Théâtre - Le vertige de la folie

Tout a été dit de l'adaptation scénique de La Cloche de détresse de la poète américaine Sylvia Plath, reprise ces jours-ci au Quat'Sous. On a vanté l'excellence de l'interprétation de Céline Bonnier. On a admiré la gestuelle qu'on dirait tout droit sortie d'un magazine féminin des années 50, que l'actrice a élaborée sous l'oeil vigilant de Brigitte Haentjens. On a souligné la qualité de l'adaptation qui faisait bien ressortir le caractère clinique et l'ironie de cet ouvrage où une jeune femme s'observe sombrer progressivement dans la folie. Il ne restait vraiment qu'à mieux comprendre le décor ingénieux qu'Anick La Bissonnière a conçu pour ce solo dont le titre est devenu La Cloche de verre.

D'ailleurs, la scénographe en profite pour s'inscrire en faux contre l'idée voulant que, pour un monologue, le décor ne compte pas. Elle en profite pour philosopher un peu. «Je ne suis pas d'accord, dit-elle. Un, dix, vingt acteurs, la scène demeure un espace habité. On ne peut pas se soustraire à l'espace comme au temps. Dès lors, comme l'espace est là, il faut le traiter. Il entre dans l'oeil du spectateur. Avec un seul personnage, il ne génère pas le même genre de mouvement. En fait, l'espace influence peut-être encore plus le corps s'il n'y a qu'un seul acteur. Son partenaire devient la lumière, l'espace, la musique.»

Anick La Bissonnière confie avoir voulu faire évoluer Esther Greenwood, la jeune femme très brillante et pourtant mésadaptée du spectacle, dans son propre espace mental. Elle s'est donc attardée à l'imaginer. Il fallait aussi travailler avec la petite scène du Théâtre de Quat'Sous, qu'elle a choisi de rétrécir encore davantage.

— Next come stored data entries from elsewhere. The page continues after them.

-- ==== Sys2Proof/Machine/Memory.lean ====
section
/-! DEFINITION. Loads, stores, prefetch and flush, buffer lending, and the events that carry a global access through its
home: majors 0x50 to 0x54, 0x56 and 0x58 to 0x5B (09_memory R210, R211, R215 to R226, R229, R235, R237 to R247). -/

namespace Sys2Proof.Machine

/-! ## Addresses (R210) -/

/-- Source B as a signed 32-bit offset. -/
def offsetOf (v : View) (s : State) (t : Tid) (act : List Nat) : Int := toSigned 32 (v.srcB s t act)

/-- The effective address: modulo 2^64, or modulo 2^32 in local space (R210). -/
def eaOf (v : View) (ac : Access) (s : State) (t : Tid) (act : List Nat) : Nat :=
  wrap (if ac.space = .localMem then 32 else 64) ((v.srcA s t act : Int) + offsetOf v s t act)

/-- A write of a lower thread of the same bundle shares a byte with an access and is still on its way (R219, R284). -/
def State.behind (s : State) (x : Txn) : Bool :=
  s.txns.any fun y => y.tid.uid == x.tid.uid && y.step == x.step && decide (y.id < x.id) && y.space == x.space &&
    !y.kind.fabric && y.writePending && overlaps y.va y.size x.va x.size

/-- No earlier access of its thread, nor one of its bundle that goes before it, shares a byte with an access and is still on
its way (R219, R261, R284). -/
def State.first (s : State) (x : Txn) : Bool := !s.overlapping x.tid x.space x.va x.size x.id false && !s.behind x

/-- A provisional run's access to memory that it may not write waits at its home (R337). -/
def State.awaitsFinal (s : State) (x : Txn) (l : Leaf) : Bool :=
  match s.unit? x.tid.uid with
  | some u => !x.orphan && !u.ceilingFinal && s.exposed x.ctx l x.va x.size
  | none => false

/-- An access to a TSO page acts as a release too: earlier accesses of the thread come first (R273). -/
def State.tsoWaits (s : State) (x : Txn) (l : Leaf) : Bool :=
  l.tso && s.txns.any fun y => y.tid == x.tid && decide (y.id < x.id) && (y.writePending || y.readPending)

/-- An access stands in the queue of its line: nothing of its own thread or run holds it back. -/
def State.queues (s : State) (x : Txn) : Bool :=
  s.first x && !(s.unit? x.tid.uid).any (·.task.heldWrites.contains x.id) &&
    (match x.leaf with | some l => !(x.kind.writes && (s.awaitsFinal x l || s.tsoWaits x l)) | none => true)

/-- An access of some kinds that its home accepted before x still waits at the line of x (R284, R293, R310). -/
def State.queuedBefore (s : State) (x : Txn) (kinds : Txn → Bool) : Bool :=
  s.txns.any fun y => y.id != x.id && y.ctx == x.ctx && y.space == .global && (y.phase matches .accepted) && decide (y.acc < x.acc) &&
    (linesOf y.va y.size).any ((linesOf x.va x.size).contains ·) && kinds y && s.queues y

/-- A held write goes behind those of its task that its home was reached by before it, on whatever line (R310). -/
def State.heldEarlier (s : State) (x : Txn) : Bool :=
  x.held && s.txns.any fun y => y.id != x.id && y.held && y.tid.uid == x.tid.uid && y.space == .global && (y.phase matches .accepted) &&
    decide (y.acc < x.acc) && s.queues y &&
    (match x.leaf, y.leaf with | some l, some k => (s.ctx x.ctx).home l x.va == (s.ctx y.ctx).home k y.va | _, _ => false)

/-! ## Starting an access -/

/-- An access as its instruction gives it. -/
structure Req where
  kind : TxnKind
  ac : Access
  va : Nat
  size : Nat
  noSig : Bool := false
  entry : Bool := true
  /-- the receivers hold until the home has accepted (R217, R285) -/
  hold : Bool := false
  /-- bytes of a waiting instruction (R301) -/
  len : Nat := 0
  deriving DecidableEq, Repr

/-- A new access of a thread: its destinations, of k registers each, are empty (R92, R216). -/
def State.startTxn (s : State) (u : RUnit) (t : Tid) (pc : DWord) (q : Req) (d k : Nat) (rs : List Tid) : State :=
  let (id, s) := s.newId
  let x : Txn := { id, tid := t, ctx := u.ctx, core := u.core, pc, kind := q.kind, space := q.ac.space, va := q.va, size := q.size, pa := none, leaf := none, ord := q.ac.ord, scope := q.ac.scope, ep := q.ac.ep.toNat, na := q.ac.na, l1b := q.ac.l1b, noSig := q.noSig, dests := if k = 0 then [] else rs.map fun r => (r, d), phase := .issued, entry := q.entry, grade := .final, target := 0, since := s.clk.now, step := s.clk.stepNo, acc := 0, held := false, after := pc + BitVec.ofNat 64 q.len, orphan := false }
  let held := q.hold || (t.lane == 32 && q.ac.space == .global)
  let s := { s with txns := s.txns ++ [x] }
  (rs.foldl (fun s r => s.mapThread r fun th =>
    let th := if k = 0 then th else th.markEmpty d k (.txn id)
    { th with hold := if held then id :: th.hold else th.hold }) (s.releasing q.ac t)).acquiring q.ac (if k = 0 then [t] else rs)

/-- A release waits for every earlier access of its thread, and is then a report point as the fence is (R245, R260; log 43). -/
def released (s : State) (t : Tid) (ac : Access) (k : TRes) : TRes :=
  if ac.ord = .release ∨ ac.ord = .acqRel then
    if s.outstanding t true true (ac.scope == .fabric) then .wait .accesses s else reporting s t k
  else k

/-! ## ld and ldnc (R216, R217, R220) -/

/-- The value of a load from its bytes (R216). -/
def loadValue (sx : Bool) (n v : Nat) : Nat := if sx then wrap 32 (toSigned (8 * n) v) else v

/-- A load that is complete at issue. -/
def loadNow (v : View) (ac : Access) (s : State) (rs : List Tid) (x : Nat) : TRes :=
  .done ((rs.foldl (fun s q => s.mapThread q (v.writeD x)) s).acquiring ac rs)

/-- A load of local memory or the own vault meets an uncorrectable error: its destinations stay empty, and its thread takes the
memory fault at it (R216, R243). -/
def loadFailed (v : View) (s : State) (t : Tid) (rs : List Tid) (ea : Nat) : TRes :=
  let lanes := maskOf ((rs.filter fun q => q.crew == t.crew && decide (q.lane < 32)).map (·.lane))
  .failed { cause := 0x20, reason := rUncorrectable, addr := ea, lanes := if rs.length ≤ 1 then none else some lanes }
    (rs.foldl (fun s q => s.mapThread q fun th => th.markEmpty v.x.d.toNat v.x.ty.regs (.txn 0)) s)

/-- A load of one thread (R211, R216, R217, R244, R258). An L1 hit waits at its instruction for an earlier access of the thread
to its bytes (R261). -/
def loadBody (sx noSig : Bool) (ac : Access) (v : View) : Body := fun s0 s t rs act =>
  match s.unit? t.uid with
  | none => .done s
  | some u =>
    let ea := eaOf v ac s0 t act
    let n := v.x.ty.bytes
    let sig := fun (s : State) => if noSig then s else s.signRead t.uid ac.space ea n
    match s.accessBad t.uid u.ctx ac.space ea n with
    | some b => b.res ea
    | none =>
      destFull v s0 s rs <|
      if s.numbered t.uid then .wait .sealing s
      else if s.overlapping t ac.space ea n s.clk.nextId true then .wait .accesses s
      else
        let start := fun (hold : Bool) =>
          if s.entryFree t u.core then
            .done (s.startTxn u t (s0.thread t).pc { kind := .load v.x.ty.regs sx, ac, va := ea, size := n, noSig, hold } v.x.d.toNat v.x.ty.regs rs)
          else .wait .entry s
        match ac.space with
        | .localMem =>
          if s.localFlawed t.uid ea n then loadFailed v s t rs ea
          else loadNow v ac s rs (loadValue sx n (leNat (s.loadLocal t.uid ea n)))
        | .vault =>
          if !ownVault u.core ea then start false
          else if s.vaultHeld t.uid ea n then .wait .home s
          else if s.flawed 1 ea n then loadFailed v s t rs ea
          else loadNow v ac (sig s) rs (loadValue sx n (leNat (cellsGet s.vaults ea n)))
        | .global =>
          let own := u.task.version.any fun b => decide (ea ≤ b.va) && decide (b.va < ea + n)
          match s.l1Get u.core u.ctx ea n with
          | some bs =>
            if ac.l1b || own then start true
            else if s.overlapping t .global ea n s.clk.nextId false then .wait .accesses s
            else loadNow v (if (s.leaf? u.ctx ea).any (·.tso) then { ac with ord := .acquire } else ac) (sig s) rs (loadValue sx n (leNat bs))
          | none => start true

«Je me suis demandé, poursuit Anick La Bissonnière, quel serait l'espace idéal de la dépression. Ceci, bien sûr, en rapport avec l'état mental d'Esther Greenwood. Je me suis dit: la dépression, ça ressemble à un entonnoir qui se rétrécit, à un chemin sans issue. On aurait pu penser à un espace fermé, à un mur, coupé du reste du monde. J'y ai vu quelque chose qui permet d'avancer, mais de plus en plus difficilement. Sur le plan scénique, mon décor crée en outre un effet d'échelle. En avant, Esther paraît parfois très grande, alors que tout au fond elle a l'air toute petite. En somme, c'est un espace paradoxal, qui suscite un malaise.»

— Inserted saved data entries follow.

/-- The entry that a home slice has for a routine: its cached image, or the entry in memory (R296, R299). -/
def State.routineImage (s : State) (slice ctx num : Nat) : List Byte :=
  match s.caches.images.find? fun i => i.slice == slice && i.ctx == ctx && i.num == num with
  | some i => i.entry
  | none => cellsGet s.mem (s.routineEntry ctx num) 512

/-- The slice keeps an image, up to 16 (R296). -/
def State.keepImage (s : State) (slice ctx num : Nat) (entry : List Byte) : State :=
  let c := s.caches
  if c.images.any fun i => i.slice == slice && i.ctx == ctx && i.num == num then s
  else
    let mine := c.images.filter (·.slice == slice)
    let rest := if mine.length < 16 then c.images else c.images.erase (mine.getLastD { slice, ctx, num, entry })
    { s with caches := { c with images := { slice, ctx, num, entry } :: rest } }

/-- Every slice drops its images of a routine (R297). -/
def State.dropImages (s : State) (ctx num : Nat) : State :=
  { s with caches := { s.caches with images := s.caches.images.filter fun i => !(i.ctx == ctx && i.num == num) } }

/-- The count of a valid table entry; none when it holds no valid routine (R296). -/
def entryCount (e : List Byte) : Option Nat :=
  let st := field e 0 4
  let c := bits st 14 8
  if bit st 0 && bits st 7 1 == 0 && !bit st 15 && c != 0 && decide (c ≤ 64) then some c else none

/-- The status word of an lrun (R300). -/
def lrunStatus (code num flags : Nat) (wr : Bool) (count : Nat) : Nat :=
  code * 2 ^ 24 + num * 2 ^ 16 + flags * 256 + 128 * boolNat wr + count

/-- The result and status that an lrun answers with, as one value. -/
def lrunAnswer (v status : Nat) : Nat := v + 2 ^ 64 * status

/-- Operands a0 to a3 of an lrun: q[B], or the literal (R295). -/
def lrunOps (b : Nat) : List Word := (elems 32 4 b).map (BitVec.ofNat 32)

def lrunBody (num : Nat) (ac : Access) (v : View) : Body := fun s0 s t rs act =>
  match s.unit? t.uid with
  | none => .done s
  | some u =>
    let ea := v.srcA s0 t act
    match s.accessBad t.uid u.ctx .global ea 128 with
    | some b => b.res ea
    | none =>
      destFull v s0 s rs <|
      sealed s t fun s =>
      released s t ac <|
      exposing s t u.ctx ea 128 fun s =>
      if s.entryFree t u.core then
        .done (s.startTxn u t (s0.thread t).pc { kind := .lrun num (lrunOps (v.srcB s0 t act)), ac, va := ea, size := 128, hold := true } v.x.d.toNat 2 rs)
      else .wait .entry s

/-- The routine runs on the line: the new line, the result and the status (R293). -/
def runRoutine (line : List Byte) (ops : List Word) (entry : List Byte) (num count : Nat) : List Byte × Nat × Nat :=
  let words := wordsOf line
  let image := (wordsOf ((entry.drop 0x20).take 256)).take count
  let r := image.foldl RRegs.exec (.init words (ops.map (·.toNat)) (wordsOf ((entry.drop 0x10).take 16)))
  let out := (r.ent.take 32).flatMap (leBytes 4)
  (out, r.get 68 + 2 ^ 32 * r.get 69, lrunStatus 0 num r.flags (out != line) count)

/-- LRUN_HOLD: the image is looked up, and the routine runs on the held line (R293, R294, R296, R299). A table address that
the walker cannot resolve goes to the system core of the slice's die first, and holds the thread (R460). -/
def execLrunHold (id : Nat) (unc : Bool) (s : State) : Out :=
  match s.txn? id with
  | none => .next s
  | some x =>
    match x.kind, x.phase, x.pa, x.leaf with
    | .lrun num ops, .accepted, some pa, some l =>
      if !s.first x || s.lineBusy x || s.awaitsFinal x l || s.tsoWaits x l || s.queuedBefore x (fun _ => true) then .next s
      else
        let answer := fun (s : State) (v st : Nat) => (s.mapTxn id fun x => { x with phase := .performed (lrunAnswer v st) }).touch
        let slice := (s.ctx x.ctx).home l x.va
        let cached := s.caches.images.any fun i => i.slice == slice && i.ctx == x.ctx && i.num == num
        if !cached && !paOk (s.routineEntry x.ctx num) then
          if x.target = 0 then
            .next ((x.tid :: x.dests.map (·.1)).eraseDups.foldl (fun s t => s.mapThread t fun th => { th with hold := id :: th.hold })
              ((s.askSystem (slice / 32) x.tid 3).mapTxn id fun x => { x with phase := .sleeping })).touch
          else .next (answer s 0 (lrunStatus 2 num 0 false 0))
        else if !cached && s.flawed 0 (s.routineEntry x.ctx num) 512 then .next (answer s 0 (lrunStatus 2 num 0 false 0))
        else
          let entry := s.routineImage slice x.ctx num
          let s := s.keepImage slice x.ctx num entry
          match entryCount entry with
          | none => .next (answer s 0 (lrunStatus 1 num 0 false 0))
          | some count =>
            if unc || s.flawed 0 pa 128 then .next (answer s 0 (lrunStatus 0x80 num 0 false 0))
            else
              let line := cellsGet s.mem pa 128
              let r := runRoutine line ops entry num count
              let s := s.writeFor x l
              .next (answer (if r.1 = line then s else s.performGlobal x.ctx x.va pa r.1 .thr (some x.tid)) r.2.1 r.2.2)
    | _, _, _, _ => .next s

/-- LRUN_COMPLETE: result and status reach the invoking threads; the status of the latest lrun in program order stands (R295,
R300). -/
def execLrunComplete (id : Nat) (s : State) : Out :=
  match s.txn? id with
  | none => .next s
  | some x =>
    match x.kind, x.phase with
    | .lrun .., .performed r =>
      let s := (x.dests.map (·.1)).foldl (fun s t => s.mapThread t fun th =>
        if th.lrTxn < id then { th with lrstat := BitVec.ofNat 32 (r / 2 ^ 64), lrTxn := id } else th) s
      .next (((s.fill id 2 r x.dests).unhold x).dropTxn id).touch
    | _, _ => .next s

/-- Invocations bound to the present image of a routine have not all completed (R297). -/
def State.routineBound (s : State) (ctx num : Nat) : Bool :=
  s.txns.any fun x => x.ctx == ctx && (match x.kind, x.phase with | .lrun n _, .performed _ => n == num | _, _ => false)

/-- The words that lrdef reads, or the refusal with its address (R243, R297). -/
def readWords (s : State) (ctx uid a : Nat) : Nat → Except (Nat × Nat) (List Nat)
  | 0 => .ok []
  | n + 1 =>
    match s.translate ctx a false false with
    | .error r => .error (r, a)
    | .ok l => if s.flawed 0 (l.addr a) 4 then .error (rUncorrectable, a) else do
      let ws ← readWords s ctx uid (a + 4) n
      .ok (leNat (s.viewGlobal uid a (l.addr a) 4) :: ws)

/-- lrdef (R297). Its read comes after the thread's own accesses to the words (R258, R262). -/
def lrdefBody (v : View) : Body := fun s0 s t rs act =>
  match s.unit? t.uid with
  | none => .done s
  | some u =>
    let a := v.srcA s0 t act
    let ctl := v.srcB s0 t act
    let n := bits ctl 5 0
    let c := bits ctl 13 8 + 1
    if a % 4 ≠ 0 then memFault rMisaligned a
    else if 2 ^ 57 < a + 4 * c then memFault rRange (max a (2 ^ 57))
    else
      sealed s t fun s =>
      if s.overlapping t .global a (4 * c) s.clk.nextId true then .wait .accesses s
      else if s.lineHeld u.ctx (linesOf a (4 * c)) 0 then .wait .home s
      else match readWords s u.ctx t.uid a c with
      | .error q => memFault q.1 q.2
      | .ok ws =>
        let s := s.keepRead u.ctx .global a (4 * c)
        match (List.range c).find? fun i => (routineInvalid (ws.getD i 0)).isSome with
        | some i => statusTo v s rs (0x01000000 ||| ((routineInvalid (ws.getD i 0)).getD 0 * 256) ||| i)
        | none =>
          if s.routineBound u.ctx n then .wait .system s
          else
            let at_ := s.routineEntry u.ctx n
            let gen := (field (cellsGet s.mem at_ 4) 2 2 + 1) % 65536
            let entry := leBytes 4 (1 + 256 * c + 65536 * gen) ++ List.replicate 12 0 ++ leBytes 16 (v.srcC s0 t) ++
              (ws ++ List.replicate (64 - c) 0).flatMap (leBytes 4) ++ List.replicate 224 0
            statusTo v ((s.performPhysical at_ entry .thr).dropImages u.ctx n) rs 0

/-- lrdrop (R298). -/
def lrdropBody (v : View) : Body := fun s0 s t _ act =>
  match s.unit? t.uid with
  | none => .done s
  | some u =>
    let n := bits (v.srcB s0 t act) 5 0
    sealed s t fun s =>
    let at_ := s.routineEntry u.ctx n
    let st := s.word at_ 4
    let next := (st % 65536 - st % 2) + 65536 * ((st / 65536 + 1) % 65536)
    if bit st 0 && s.routineBound u.ctx n then .wait .system s
    else .done ((s.performPhysical at_ (leBytes 4 next) .thr).dropImages u.ctx n)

Plus précisément, La Bissonnière entraîne la fausse jeune fille modèle qu'interprète Céline Bonnier — et par le fait même les spectateurs qui s'y identifient — dans la cloche. La scénographe en a fait une tente, confectionnée dans un plastique translucide, diaphane, qui sépare cette femme du reste du monde, un peu comme la folie isole des autres sans qu'il y paraisse. Ce décor a de plus la blancheur d'une cuisine des années 50, si lisse qu'elle ne laisse nulle part où s'agripper. Une seule issue subsiste: la porte du four tout au fond. L'effet est saisissant.

Cet espace troublant est le résultat d'une sixième collaboration en quatre ans entre la metteure en scène, Brigitte Haentjens, et la scénographe. De l'aveu de cette dernière, le courant passe tellement bien entre les deux créatrices

qu'à chaque travail, elles semblent reprendre une conversation qui se poursuit. D'ailleurs, La Cloche de verre donne l'illusion rare de reposer sur des éléments qui tombent en place facilement tout en procurant au spectateur une sensation de vertige. Comme s'il assistait à la chute d'une inconnue sur la glace, avec ses côtés risibles mais dont la gravité résonne aussi en lui

La Cloche de verre, d'après Sylvia Plath, dans une mise en scène de Brigitte Haentjens, en reprise au Théâtre de Quat'Sous du 7 au 18 décembre.